LE QUOTIDIEN (Chicoutimi, Quebec) 09 November 04 Mauvaise surprise; Un petit lézard flotte dans la boîte d'ananas
Alma: On savait pour le "fondant aux criquets", pour le "sauté aux coléoptères", ou même pour le "suprême de larves". Or, jamais n'avait-on entendu parler du "lézard aux ananas".
Jamais jusqu'à vendredi soir dernier, alors qu'Annie Gagnon de Desbiens, a bien failli ingurgiter par inadvertance ce qui semble être le corps d'un petit lézard. Celui-ci flottait entre deux eaux, à l'intérieur d'une boîte de conserve d'ananas de marque Club.
Dégoûtée, la dame raconte en détail le moment où ses yeux ont aperçu l'inerte reptile, quelques fractions de seconde avant que l'irréparable se produise.
"D'habitude, quand je fais une sauce à l'ananas, je bois le jus pendant que mon poêlon est en train de chauffer. J'ai été très chanceuse de voir le lézard avant de prendre une gorgée. Mais, ça reste que j'ai fait un méchant saut", exprime-t-elle.
Annie Gagnon dit ne pas se souvenir de l'endroit où elle s'est procuré ladite boîte de conserve.
Sur l'étiquette, on peut cependant lire que le produit en question provient de Thaïlande et est importé par l'entreprise de distribution alimentaire I. de Laval. Notons que cette dernière a dû, en octobre 2003, retirer du marché des friandises de marque Lady Sarah puisque ces dernières étaient susceptibles de contenir des particules de métal.

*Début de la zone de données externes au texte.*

/-! ### Transport failure -/

/-- R225: a transfer answered `Err(e)`, of any command and at any place in its plan, is followed by the select release
and nothing else; the failure update is `desync <- 1`, or for INIT the update of R126, and the result is
`TransportError(e)`. A transfer answered `Ok` continues the plan. -/
def Obligations.TransferAnswerDecides : Prop :=
  ∀ (s : State) (w : Word16) (rest : List Action) (as : List (Option Reply)), s.plan = .xfer w :: rest →
    (∀ e, s.answers = some (.err e) :: as → (∀ c, .commit c ∈ rest → c = .ok) →
      ∃ u : State, Host.Core.run Sys2Proof.core 3 s = .next u ∧
        u = { s with
          desync := true, awaiting := false, plan := [], selOut := !s.params.selActive, answers := as,
          log := u.log, receiver := u.receiver, deviceDraws := u.deviceDraws } ∧
        u.trace = s.trace ++ (if s.awaiting then [] else [.xfer w]) ++ [.setSel (!s.params.selActive)] ∧
        u.results = s.results ++ [.transportError e]) ∧
    (∀ e f, s.answers = some (.err e) :: as → .commit (.initOk f) ∈ rest →
      ∃ u : State, Host.Core.run Sys2Proof.core 3 s = .next u ∧
        u = { s with
          inited := false, desync := false, refHz := none, shadow := none,
          awaiting := false, plan := [], selOut := !s.params.selActive, answers := as,
          log := u.log, receiver := u.receiver, deviceDraws := u.deviceDraws } ∧
        u.trace = s.trace ++ (if s.awaiting then [] else [.xfer w]) ++ [.setSel (!s.params.selActive)] ∧
        u.results = s.results ++ [.transportError e]) ∧
    (s.answers = some .ok :: as →
      ∃ u : State, step s = .next u ∧
        u = { s with
          awaiting := false, plan := rest, answers := as,
          log := u.log, receiver := u.receiver, deviceDraws := u.deviceDraws } ∧
        u.trace = s.trace ++ (if s.awaiting then [] else [.xfer w]) ∧ u.results = s.results)

/-- R148: if the transfer of step `k` of a frequency write answers `Err(e)`, the later words are not sent, `desync` is
set, the shadow is unchanged and the result is `TransportError(e)`. -/
def Obligations.FrequencyWriteFails : Prop :=
  ∀ (s : State) (c : Channel) (v : FreqWord) (sh : Word16) (k : Nat) (e : TErr) (as : List (Option Reply)),
    s.awaiting = false → k < 4 → s.answers = List.replicate k (some .ok) ++ some (.err e) :: as →
    s.plan = (freqWords s.params sh c v).flatMap (writeReg s.params) ++ [.commit .ok] →
    ∃ u : State, Host.Core.run Sys2Proof.core (3 * k + 4) s = .next u ∧
      u = { s with
        desync := true, plan := [], selOut := !s.params.selActive, answers := as,
        log := u.log, receiver := u.receiver, deviceDraws := u.deviceDraws } ∧
      u.trace = s.trace ++ ((freqWords s.params sh c v).take (k + 1)).flatMap (wrEvents s.params) ∧
      u.results = s.results ++ [.transportError e]

/-- R190, R228: a field setter whose transfer fails keeps the new shadow and sets `desync`. -/
def Obligations.FieldSetterFails : Prop :=
  ∀ (s : State) (i : Instr) (mask val sh : Word16) (e : TErr) (as : List (Option Reply)),
    s.awaiting = false → s.inited = true → s.desync = false → s.shadow = some sh →
    s.answers = some (.err e) :: as → fieldWritten s.params.layout i = some (mask, val) →
    ∃ t u : State, exec i s = .next t ∧ Host.Core.run Sys2Proof.core 4 t = .next u ∧
      u = { s with
        shadow := some ((sh &&& ~~~mask) ||| val), desync := true, plan := [], selOut := !s.params.selActive,
        answers := as, log := u.log, receiver := u.receiver, deviceDraws := u.deviceDraws } ∧
      u.trace = s.trace ++ wrEvents s.params ((sh &&& ~~~mask) ||| val) ∧
      u.results = s.results ++ [.transportError e]

/-- R253: a transfer that is never answered leaves the block waiting in it, its word handed over, the lines, the plan
and every register as they were, the select line asserted (in a state that meets the invariant); from there no step is
enabled. That "no step is enabled" is the fault `transportSilent` is the model's choice (log entry 8). -/
def Obligations.SilentTransportSticks : Prop :=
  ∀ (s : State) (w : Word16) (rest : List Action) (as : List (Option Reply)),
    s.plan = .xfer w :: rest → s.awaiting = false → s.answers = none :: as →
    ∃ t, step s = .next t ∧ t = { s with awaiting := true, log := t.log } ∧ t.trace = s.trace ++ [.xfer w] ∧
      t.results = s.results ∧ (s.Inv → t.selOut = s.params.selActive) ∧ step t = .fault .transportSilent

/-- R252, R250: only INIT leaves the desynchronised state: a step that clears `desync` performs INIT's commit. -/
def Obligations.OnlyInitClearsDesync : Prop :=
  ∀ s t : State, step s = .next t → s.desync = true → t.desync = false →
    ∃ rest, (∃ f, s.plan = .commit (.initOk f) :: rest) ∨ (∃ e, s.plan = .commit (.initFailed e) :: rest)

/-- R21: `inited` is written by INIT only: a step that changes it performs INIT's commit, a success setting it (R124)
and a failure clearing it (R126). -/
def Obligations.OnlyInitWritesInited : Prop :=
  ∀ s t : State, step s = .next t → t.inited ≠ s.inited →
    (∃ f rest, s.plan = .commit (.initOk f) :: rest ∧ t.inited = true) ∨
    (∃ e rest, s.plan = .commit (.initFailed e) :: rest ∧ t.inited = false)

/-- R26, R33, R250: `desync` is set by the failure update of a failed transfer only: a step that sets it performs that
update and gives `TransportError`, and a step that puts the update into the plan is a transfer answered `Err` with the
same payload. -/
def Obligations.OnlyFailedTransferSetsDesync : Prop :=
  (∀ s t : State, step s = .next t → s.desync = false → t.desync = true →
    ∃ e rest, s.plan = .commit (.failed e) :: rest ∧ t.results = s.results ++ [.transportError e]) ∧
  (∀ (s t : State) (e : TErr), step s = .next t → .commit (.failed e) ∈ t.plan →
    .commit (.failed e) ∈ s.plan ∨ ∃ w rest, s.plan = .xfer w :: rest ∧ s.nextReply = some (.err e))

/-- R22: the reference clock is written by a successful INIT only; a failed INIT leaves it unspecified (R126). -/
def Obligations.OnlyInitWritesClock : Prop :=
  ∀ s t : State, step s = .next t → t.refHz ≠ s.refHz →
    (∃ f rest, s.plan = .commit (.initOk f) :: rest ∧ t.refHz = some f ∧ t.inited = true) ∨
    (∃ e rest, s.plan = .commit (.initFailed e) :: rest ∧ t.refHz = none ∧ t.inited = false)

/-- R24: the shadow is written by INIT and by the field setters only, a setter writing only the bits of its mask. -/
def Obligations.OnlySettersWriteShadow : Prop :=
  (∀ s t : State, s.plan ≠ [] → step s = .next t → t.shadow ≠ s.shadow →
    (∃ f rest, s.plan = .commit (.initOk f) :: rest ∧ t.shadow = some s.params.initControlWord) ∨
    (∃ e rest, s.plan = .commit (.initFailed e) :: rest ∧ t.shadow = none)) ∧
  (∀ (i : Instr) (s t : State), exec i s = .next t → t.shadow ≠ s.shadow →
    ∃ sh mask val, s.shadow = some sh ∧ fieldWritten s.params.layout i = some (mask, val) ∧
      t.shadow = some ((sh &&& ~~~mask) ||| val))

/-! ### Fields and words -/

/-- R195: each of the three field setters leaves the fields of the other two, and every bit outside its own field, as
they were, and its own field holds the value of its code. -/
def Obligations.FieldIsolation : Prop :=
  ∀ (s t : State) (sh sh' : Word16), s.params.Ok → s.shadow = some sh → t.shadow = some sh' →
    s.inited = true → s.desync = false →
    (∀ c, exec (.setSignOutput c) s = .next t →
      sh' &&& s.params.layout.signMask = signVal s.params.layout c ∧
      sh' &&& s.params.layout.modeMask = sh &&& s.params.layout.modeMask ∧
      sh' &&& s.params.layout.sleepMask = sh &&& s.params.layout.sleepMask ∧
      sh' &&& ~~~s.params.layout.signMask = sh &&& ~~~s.params.layout.signMask) ∧
    (∀ m, exec (.setOutputMode m) s = .next t →
      sh' &&& s.params.layout.modeMask = modeVal s.params.layout m ∧
      sh' &&& s.params.layout.signMask = sh &&& s.params.layout.signMask ∧
      sh' &&& s.params.layout.sleepMask = sh &&& s.params.layout.sleepMask ∧
      sh' &&& ~~~s.params.layout.modeMask = sh &&& ~~~s.params.layout.modeMask) ∧
    (∀ z, exec (.setSleep z) s = .next t →
      sh' &&& s.params.layout.sleepMask = sleepVal s.params.layout z ∧
      sh' &&& s.params.layout.signMask = sh &&& s.params.layout.signMask ∧
      sh' &&& s.params.layout.modeMask = sh &&& s.params.layout.modeMask ∧
      sh' &&& ~~~s.params.layout.sleepMask = sh &&& ~~~s.params.layout.sleepMask)

/-- R101: each word of the plan an accepted command sets is of one of the four kinds, and a word goes out only from the
head of the plan. -/
def Obligations.OnlyFourWordKinds : Prop :=
  (∀ (i : Instr) (s t : State), s.plan = [] → i.wf s.params = true → exec i s = .next t →
    ∀ w ∈ planWords t.plan, BusWordKind s.params t.shadow w) ∧
  (∀ (s t : State) (w : Word16), step s = .next t → t.trace = s.trace ++ [.xfer w] →
    ∃ rest, s.plan = .xfer w :: rest)

/-- R294: in a state that meets the invariant, a word goes out with the select line asserted and the reset line
released, and the select line is released right after it. -/
def Obligations.WordsAreFramed : Prop :=
  ∀ (s t : State) (w : Word16), s.Inv → step s = .next t → t.trace = s.trace ++ [.xfer w] →
    s.selOut = s.params.selActive ∧ s.rstOut = !s.params.rstActive ∧
    ∃ rest, s.plan = .xfer w :: .setSel (!s.params.selActive) :: rest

"Même si mon fils écoute des "comiques" de bibittes, on ne s'habitue pas à voir des choses comme celle-là, rigole la dame. Sans blague, je ne sais vraiment pas quoi faire avec ça. Qui dois-je contacter ? Qu'est-ce qu'on doit faire dans un tel cas ?", questionne-t-elle.
Responsable de l'Office de protection du consommateur pour le territoire du Saguenay-Lac-Saint-Jean, Alain Carrier explique en ce sens que la première chose à faire est d'entrer en contact avec le service d'inspection des aliments, au ministère de l'Agriculture, des Pêcheries et de l'Alimentation (MAPAQ). Ensuite, si elle juge avoir été lésée, Annie Gagnon peut entreprendre des poursuites au civil, stipule le porte-parole régional.
La mère d'Annie Gagnon, Lucette Audet, relate que sa fille était visiblement sous le choc, dans les minutes qui ont suivi sa répugnante découverte.
"Je demeure juste à côté de chez Annie, alors je suis allée la rejoindre tout de suite. Elle avait préparé un beau jambon. Son riz était sur le comptoir.
"Nous sommes repartis chez moi et nous avons fait manger quelque chose à son garçon. Annie, elle, n'a pas été capable de manger. Elle avait des frissons", se souvient Mme Audet, qui a d'ailleurs gardé la boîte de conserve et son contenu, à l'intérieur de son congélateur.